There may be a need to increase the quality of the measurement results of a field device in industrial and private environments.

This need is addressed by the features of the independent patent claims. Further details of the present disclosure are provided in the subclaims and the following description of embodiments.

A first aspect of the present disclosure relates to a measurement system for process automation in industrial and private environments. The measurement system has a first field device that is configured to capture first process measurement data.

The first process measurement data is, for example, level measurement data or pressure measurement data. However, the technical teaching of the present disclosure is also applicable to other process measurement data, so that the scope of protection covers not only level and pressure measuring devices, but also other measuring devices in which the installation location and/or parameterization can have a direct influence on the quality of the measurement result.

The measuring system also has a computing arrangement, such as a computing circuitry, that is configured to evaluate the captured first process measurement data. Parts or even the entire computing arrangement can be integrated into the first field device. However, it will often also be the case that one of the computing arrangements is integrated into other, neighboring field devices and/or into the cloud or an external control unit.

The computing arrangement is configured to determine a new installation position and/or new parameterization of the first field device based on the evaluation of the captured first process measurement data in order to improve the measurement result.

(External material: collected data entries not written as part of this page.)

-- ==== Sys2Proof/Machine/RegOps.lean ====
section
/-! DEFINITION. The bus registers: the timebase unit (R42), core control (R85), the command windows (R317), the fault collector
(R416), Shutters and Louvres (R363, R367) and the dictionary window (R463): what a read returns and what a write does, by the
field types of R12. -/

namespace Sys2Proof.Machine

/-- The state that an outcome answers. -/
def State.after (s : State) (o : Host.Outcome State Fault Refusal) : State :=
  match o with
  | .next t => t
  | _ => s

/-! ## Reads -/

/-- TB_NOW, TB_STATUS and TB_FRAME, R42. DESIGN CHOICE, log 81: TB_FRAME follows R37 in RUN and DEGRADED and reads 0 in every other state, SAFE
after a RUN too. -/
def State.tbReg (s : State) (off : Nat) : Option Nat :=
  let t := s.tb
  let lockBit := match t.lock with | .free => 0 | .locked => 4 | .slewing => 8 | .holdover => 16
  match off with
  | 0x00 => some (t.now / 2 * 2)
  | 0x08 => some (flagAt t.monErr 0 + flagAt t.ppsSeen 1 + lockBit + flagAt t.stepped 5 + place (t.src % 4) 6 + flagAt t.synced 8)
  | 0x10 => some (if s.inRun then place (s.frameAt s.now) 16 + s.tickAt s.now else 0)
  | _ => none

/-- CC_STATE, R85. -/
def Core.stateWord (c : Core) : Nat :=
  place c.ctx.toNat 32 + place (c.pc % 65536) 16 + flagAt c.groupHeld.isSome 10 + flagAt (c.accBusy.getD 1 false) 9
    + flagAt (c.accBusy.getD 0 false) 8 + flagAt c.testDue 7 + flagAt c.atTb 6 + c.st.code

/-- The five registers of a core, R85; CC_GROUP reads back a held value at once, R84. -/
def Core.reg (c : Core) (off : Nat) : Option Nat :=
  match off with
  | 0x00 => some (place c.ctlCtx.toNat 32 + place c.ctlHdr.toNat 16 + place c.ctlPart.toNat 12)
  | 0x08 => some c.stateWord
  | 0x10 => some (match c.groupHeld with | some v => groupBits c.group v | none => c.group).toNat
  | 0x18 => some c.sig.toNat
  | 0x20 => some (place c.firstPc.toNat 32 + c.err.toNat)
  | _ => none

/-- FC_SUMMARY, R416. -/
def State.fcSummary (s : State) : Nat :=
  let c := s.fc
  place c.slots.length 16 + place c.threshold 8 + place c.altClass 4 + flagAt (s.dict.state == .safe) 3 + flagAt c.overflow 2
    + flagAt c.exercised 1 + flagAt s.faultNLow 0

/-- The log record at position k of the ring of 1,024, R409. -/
def Collector.logAt (c : Collector) (k : Nat) : Bytes := ((c.log.find? (fun r => r.seq % 1024 == k)).map faultBytes).getD []

/-- The collector's registers, R416; `key` is the reading origin's key of FC_CLEAR_RES. -/
def State.fcReg (s : State) (key off : Nat) : Option Nat :=
  let c := s.fc
  match off with
  | 0x00 => some c.status.toNat
  | 0x08 => some s.fcSummary
  | 0x10 => some c.firstTime
  | 0x18 => some c.firstId.toNat
  | 0x20 => some c.secondary
  | 0x28 => some c.dropped
  | 0x30 => some s.fcSeq
  | 0x38 => some 0
  | 0x40 => some (sget 0 c.clearRes key)
  | 0x48 => some (flagAt c.altSw 0)
  | 0x50 => some 0
  | _ =>
    if 0x100 ≤ off ∧ off < 0x2100 then
      some (fieldAt (((sfind c.slots ((off - 0x100) / 0x20)).map faultBytes).getD []) ((off - 0x100) % 0x20) 8)
    else if 0x8000 ≤ off then some (fieldAt (c.logAt ((off - 0x8000) / 0x20)) ((off - 0x8000) % 0x20) 8)
    else none

/-- Shutter and Louvre registers, R363 and R367. DESIGN CHOICE, log 82: a reserved offset of the block is a decode error. -/
def State.shReg (s : State) (off : Nat) : Option Nat :=
  let m := s.mem
  match off with
  | 0x00 => some (flagAt m.locked 1 + flagAt m.enforce 0)
  | 0x08 => some m.violAddr.toNat
  | 0x10 => some m.violSrc.toNat
  | 0x18 => some m.violCnt
  | _ =>
    if 0x100 ≤ off ∧ off < 0x1100 then
      let g := s.region ((off - 0x100) / 0x20)
      some (match (off - 0x100) % 0x20 / 8 with | 0 => g.base.toNat | 1 => g.limit.toNat | 2 => g.rights.toNat | _ => g.refused)
    else if 0x2000 ≤ off ∧ off < 0x2800 then
      let v := sget {} m.louvres ((off - 0x2000) / 0x20)
      match (off - 0x2000) % 0x20 / 8 with
      | 0 => some (place v.burst 32 + place v.limit 16 + v.reserve)
      | 1 => some v.bytes
      | 2 => some v.held
      | _ => none
    else none

/-- A register of slot h of a command window, R317; SUBMIT is not read here. -/
def Window.slotReg (w : Window) (h off : Nat) : Option Nat :=
  if off < 0x20 then some (w.recWord h (off / 8)).toNat
  else if off = 0x20 then some (sget 0 w.subStat h).toNat
  else if off = 0x30 ∨ off = 0x38 then some 0
  else none

/-- Registers of partition p's command window, R317. -/
def State.winReg (s : State) (p off : Nat) : Option Nat :=
  let w := s.window p
  match off with
  | 0x00 => some (place w.pending 8 + place (s.partClass p % 16) 4 + p)
  | 0x08 => some (flagAt w.irqEn 8 + w.cqLog2.toNat)
  | 0x10 => some (place w.cqBase.toNat 6)
  | 0x18 => some w.subNext.toNat
  | 0x20 => some w.cmplDone.toNat
  | 0x28 => some w.cmplLast.toNat
  | 0x30 => some w.msiAddr.toNat
  | 0x38 => some w.msiData.toNat
  | 0x40 => some (flagAt w.cqFault 1 + flagAt w.refused 0)
  | _ => if 0x100 ≤ off ∧ off < 0x400 then w.slotReg ((off - 0x100) / 0x40) ((off - 0x100) % 0x40) else none

/-- Registers of a slot of the dictionary window, R463; DW_WORD is not read here. DESIGN CHOICE, log 82: a reserved offset of the slot is a
decode error. -/
def DwSlot.reg (w : DwSlot) (off : Nat) : Option Nat :=
  match off with
  | 0x00 => some w.cmd.toNat
  | 0x08 => some (place w.code 32 + flagAt w.done 1 + flagAt w.busy 0)
  | 0x10 => some w.pos
  | 0x18 => some w.crc.toNat
  | _ => if 0x40 ≤ off ∧ off < 0xC0 then some (fieldAt (fitBytes 128 w.data) (off - 0x40) 8) else none

/-- Registers of the dictionary window. -/
def State.dwReg (s : State) (off : Nat) : Option Nat :=
  if off = 0 then some (place 1 8 + s.dict.state.code)
  else if off = 8 then some s.dict.dwViol
  else if 0x100 ≤ off ∧ off < 0xE00 then (s.dwSlot ((off - 0x100) / 0x100)).reg ((off - 0x100) % 0x100)
  else none

/-! ## Who reaches a register -/

/-- The slot of a window at an offset, from its base and size. -/
def slotAt (base size n off : Nat) : Option Nat := if base ≤ off ∧ off < base + n * size then some ((off - base) / size) else none

/-- The window slot of application core h: in lock mode a pair uses that of its lower core, R316 and R463. -/
def State.appSlot (s : State) (h : Nat) : Nat := if s.isl.lock.getLsbD (h / 2) then h / 2 * 2 else h

/-- A slot of the command window may be used: by its own application core, or the island, R316 and R361. -/
def State.winMay (s : State) (by_ : Initiator) (off : Nat) : Bool :=
  match by_ with
  | .app h => (slotAt 0x100 0x40 12 off).elim true (· == s.appSlot h.val)
  | .island => true
  | _ => false

/-- A slot of the dictionary window may be used: by its own application core, or the island's own slot, R463. -/
def State.dwMay (s : State) (by_ : Initiator) (off : Nat) : Bool :=
  match by_ with
  | .app h => (slotAt 0x100 0x100 13 off).elim true (· == s.appSlot h.val)
  | .island => (slotAt 0x100 0x100 13 off).elim true (· == 12)
  | _ => false

/-- The key under which the reader's FC_CLEAR_RES stands; none for an initiator that may not read the collector, R416. -/
def fcReader : Initiator → Option Nat
  | .app h => some (clearKey 1 h.val)
  | .island => some (clearKey 3 0)
  | _ => none

/-- Core control may be read by the application cores, the island and the schedule engine, R85. -/
def ccMayRead (by_ : Initiator) : Bool := mayControl by_ || (match by_ with | .app _ => true | _ => false)

/-- What meets an access to a register. -/
inductive RegHit where
  | value (n : Nat)
  | refused
  | fault
  deriving DecidableEq, Repr

/-- A register's value, or a decode error where there is none. -/
def RegHit.of (o : Option Nat) : RegHit := match o with | some n => .value n | none => .fault

/-- A read of a register without a side effect. -/
def State.regRead (s : State) (by_ : Initiator) (a : Nat) : RegHit :=
  match s.placeOf a with
  | .tbRegs off => .of (s.tbReg off)
  | .shutterRegs off => .of (s.shReg off)
  | .fcRegs off => match fcReader by_ with | some k => .of (s.fcReg k off) | none => .fault
  | .coreRegs l off => if ccMayRead by_ then .of ((s.core (s.phys l)).reg off) else .fault
  | .cmdWindow p off => if s.winMay by_ off then .of (s.winReg p off) else .refused
  | .dictWindow off => if s.dwMay by_ off then .of (s.dwReg off) else .refused
  | _ => .fault

/-! ## Writes -/

/-- A write of TB_STATUS, R42: PPS_SEEN and MON_ERR are W1C. -/
def State.tbWrite (s : State) (off : Nat) (v : Word64) : Option State :=
  match off with
  | 0x00 => some s
  | 0x08 => some (s.onTb (fun t => { t with ppsSeen := t.ppsSeen && !v.getLsbD 1, monErr := t.monErr && !v.getLsbD 0 }))
  | 0x10 => some s
  | _ => none

/-- A write of CC_CTL, R85: the row of its lowest command bit, or the fields alone. -/
def State.ccCtlWrite (s : State) (by_ : Initiator) (l : Nat) (v : Word64) : State :=
  let n := BitVec.ofNat 6 l
  if v.getLsbD 0 then s.after (execReset by_ n v s)
  else if v.getLsbD 1 then s.after (execStart by_ n v s)
  else if v.getLsbD 2 then s.after (execPreempt by_ n v s)
  else if v.getLsbD 3 then s.after (execResume by_ n v s)
  else if v.getLsbD 4 then s.after (execTeardown by_ n v s)
  else if v.getLsbD 5 then s.after (execGolden by_ n v s)
  else s.onCore (s.phys l) (fun c => c.ctlFields v)

/-- A write of CC_ERR, R85: W1C; FIRST_PC stands until the register is next set from clear. -/
def Core.clearErr (c : Core) (v : Word64) : Core := { c with err := c.err &&& ~~~(v.truncate 15) }

/-- A write in core control by an initiator that has the right; RO registers keep their values, R12. -/
def State.ccWrite (s : State) (by_ : Initiator) (l off : Nat) (v : Word64) : Option State :=
  if !mayControl by_ then none
  else match off with
    | 0x00 => some (s.ccCtlWrite by_ l v)
    | 0x08 => some s
    | 0x10 => some (s.after (execCcGroupWrite by_ (BitVec.ofNat 6 l) v s))
    | 0x18 => some s
    | 0x20 => some (s.onCore (s.phys l) (fun c => c.clearErr v))
    | _ => none

/-- A write of WIN_ERR, R317: clearing CQ_FAULT tries the held completions again. -/
def State.winErrWrite (s : State) (p : Nat) (v : Word64) : State :=
  let s1 := s.onWindow p (fun w => { w with refused := w.refused && !v.getLsbD 0 })
  if v.getLsbD 1 && (s.window p).cqFault then s1.retryHeld p else s1

/-- A write in a command window, R317. -/
def State.winWrite (s : State) (p off : Nat) (v : Word64) : Option State :=
  match off with
  | 0x08 => some (s.onWindow p (fun w => { w with irqEn := v.getLsbD 8, cqLog2 := v.truncate 5 }))
  | 0x10 => some (s.onWindow p (fun w => { w with cqBase := (v >>> 6).truncate 42 }))
  | 0x30 => some (s.onWindow p (fun w => { w with msiAddr := v &&& ~~~3#64 }))
  | 0x38 => some (s.onWindow p (fun w => { w with msiData := v.truncate 32 }))
  | 0x40 => some (s.winErrWrite p v)
  | _ =>
    match slotAt 0x100 0x40 12 off with
    | some h =>
      let k := (off - 0x100) % 0x40
      if k < 0x20 then some (s.onWindow p (fun w => { w with recW := sset 0 w.recW (h * 4 + k / 8) v })) else some s
    | none => (s.winReg p off).map (fun _ => s)

/-- A write in the dictionary window, R463 and R464; `off` lies in slot k. -/
def State.dwWrite (s : State) (k off : Nat) (v : Word64) : Option State :=
  match off with
  | 0x00 => some (s.windowCommand k v)
  | 0x18 => some (s.onDwSlot k (fun w => { w with crc := v.truncate 32 }))
  | 0x20 => some (s.dwWord k (some v))
  | _ =>
    if 0x40 ≤ off ∧ off < 0xC0 then
      some (s.onDwSlot k (fun w => { w with data := pasteAt (fitBytes 128 w.data) (off - 0x40) (leBytes 8 v.toNat) }))
    else ((s.dwSlot k).reg off).map (fun _ => s)

/-- A write in the fault collector, R416: any other write is a decode error. -/
def State.fcWrite (s : State) (by_ : Initiator) (off : Nat) (v : Word64) : Option State :=
  match off with
  | 0x08 => if v.getLsbD 2 then some (s.after (execOverflowClear by_ s)) else if by_ = .island then some s else none
  | 0x38 => some (s.after (execFcClear by_ (BitVec.ofNat 8 (bits v.toNat 55 48)) (v.truncate 48) s))
  | 0x48 => some (s.after (execFcAltSw by_ (v.getLsbD 0) s))
  | 0x50 => some (s.after (execFcInject by_ v s))
  | _ => none

/-- A write of the Shutter block, R363: VALID of SH_VIOL_SRC is W1C for the application cores and the island; every other
field is RO. -/
def State.shWrite (s : State) (by_ : Initiator) (off : Nat) (v : Word64) : Option State :=
  match by_, off with
  | .app _, 0x10 => some (s.onMem (fun m => if v.getLsbD 32 then { m with violSrc := m.violSrc &&& ~~~(1#64 <<< 32) } else m))
  | .island, 0x10 => some (s.onMem (fun m => if v.getLsbD 32 then { m with violSrc := m.violSrc &&& ~~~(1#64 <<< 32) } else m))
  | _, _ => (s.shReg off).map (fun _ => s)

/-- Only an application core or the island writes the timebase's register. -/
def tbMay : Initiator → Bool
  | .app _ => true
  | .island => true
  | _ => false

/-- A write of a register, R12: its fields by their types, or a refusal or a decode error. -/
def State.regWrite (s : State) (by_ : Initiator) (a : Nat) (v : Word64) : State :=
  let fault := s.busFault by_ a
  match s.placeOf a with
  | .tbRegs off => if tbMay by_ then (s.tbWrite off v).getD fault else fault
  | .shutterRegs off => (s.shWrite by_ off v).getD fault
  | .fcRegs off => (s.fcWrite by_ off v).getD fault
  | .coreRegs l off => (s.ccWrite by_ l off v).getD fault
  | .cmdWindow p off => if s.winMay by_ off then (s.winWrite p off v).getD fault else s.refusedBus by_ (s.partOf by_) a true none
  | .dictWindow off =>
    if !s.dwMay by_ off then s.refusedBus by_ (s.partOf by_) a true none
    else match slotAt 0x100 0x100 13 off with
      | some k => if s.served (slotClient k) then (s.dwWrite k ((off - 0x100) % 0x100) v).getD fault else s
      | none => (s.dwReg off).elim fault (fun _ => s)
  | _ => s

/-- An address names a register. -/
def State.isRegister (s : State) (a : Nat) : Bool :=
  match s.placeOf a with
  | .tbRegs _ => true
  | .shutterRegs _ => true
  | .fcRegs _ => true
  | .coreRegs _ _ => true
  | .cmdWindow _ _ => true
  | .dictWindow _ => true
  | _ => false

/-- The slot whose SUBMIT an address names, with its partition, R316. -/
def State.submitAt (s : State) (a : Nat) : Option (Nat × Nat) :=
  match s.placeOf a with
  | .cmdWindow p off => (slotAt 0x100 0x40 12 off).bind (fun h => if (off - 0x100) % 0x40 = 0x28 then some (p, h) else none)
  | _ => none

/-- The slot whose DW_WORD an address names, R463. -/
def State.wordAt (s : State) (a : Nat) : Option Nat :=
  match s.placeOf a with
  | .dictWindow off => (slotAt 0x100 0x100 13 off).bind (fun k => if (off - 0x100) % 0x100 = 0x20 then some k else none)
  | _ => none

/-- A read of a register: SUBMIT submits (R318), DW_WORD moves data (R464), every other register is only read. -/
def State.regAccess (s : State) (by_ : Initiator) (a : Nat) : State :=
  match s.submitAt a, s.wordAt a with
  | some (p, h), _ =>
    if s.winMay by_ (a % 0x1000) then (s.submitRead p h).emit (.regData a (s.submitValue p h)) else s.refusedBus by_ (s.partOf by_) a false none
  | none, some k =>
    if !s.dwMay by_ (a % 0x10000) then s.refusedBus by_ (s.partOf by_) a false none
    else if s.served (slotClient k) then s.dwWord k none
    else s
  | none, none => match s.regRead by_ a with
    | .value n => s.emit (.regData a (BitVec.ofNat 64 n))
    | .refused => s.refusedBus by_ (s.partOf by_) a false none
    | .fault => s.busFault by_ a

end Sys2Proof.Machine
end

The computing arrangement is configured to recognize from the captured first process measurement data that the installation position and/or the parameterization of the first field device can be changed in order to improve the measurement result of the first field device. For example, it is possible that the computing arrangement knows what an optimal measurement result should look like based on its knowledge of the measurement environment. By analyzing the captured process measurement data, it can determine what changes need to be made to the installation position and/or the parameterization of the first field device in order to improve its measurement result accordingly.

In particular, it may be possible that the computing arrangement also receives or has access to process measurement data from other field devices. In a simple case, it can thus determine which field device has the best installation position and/or parameterization by comparing the measuring devices of the various field devices and then suggest this to the user for the other field devices.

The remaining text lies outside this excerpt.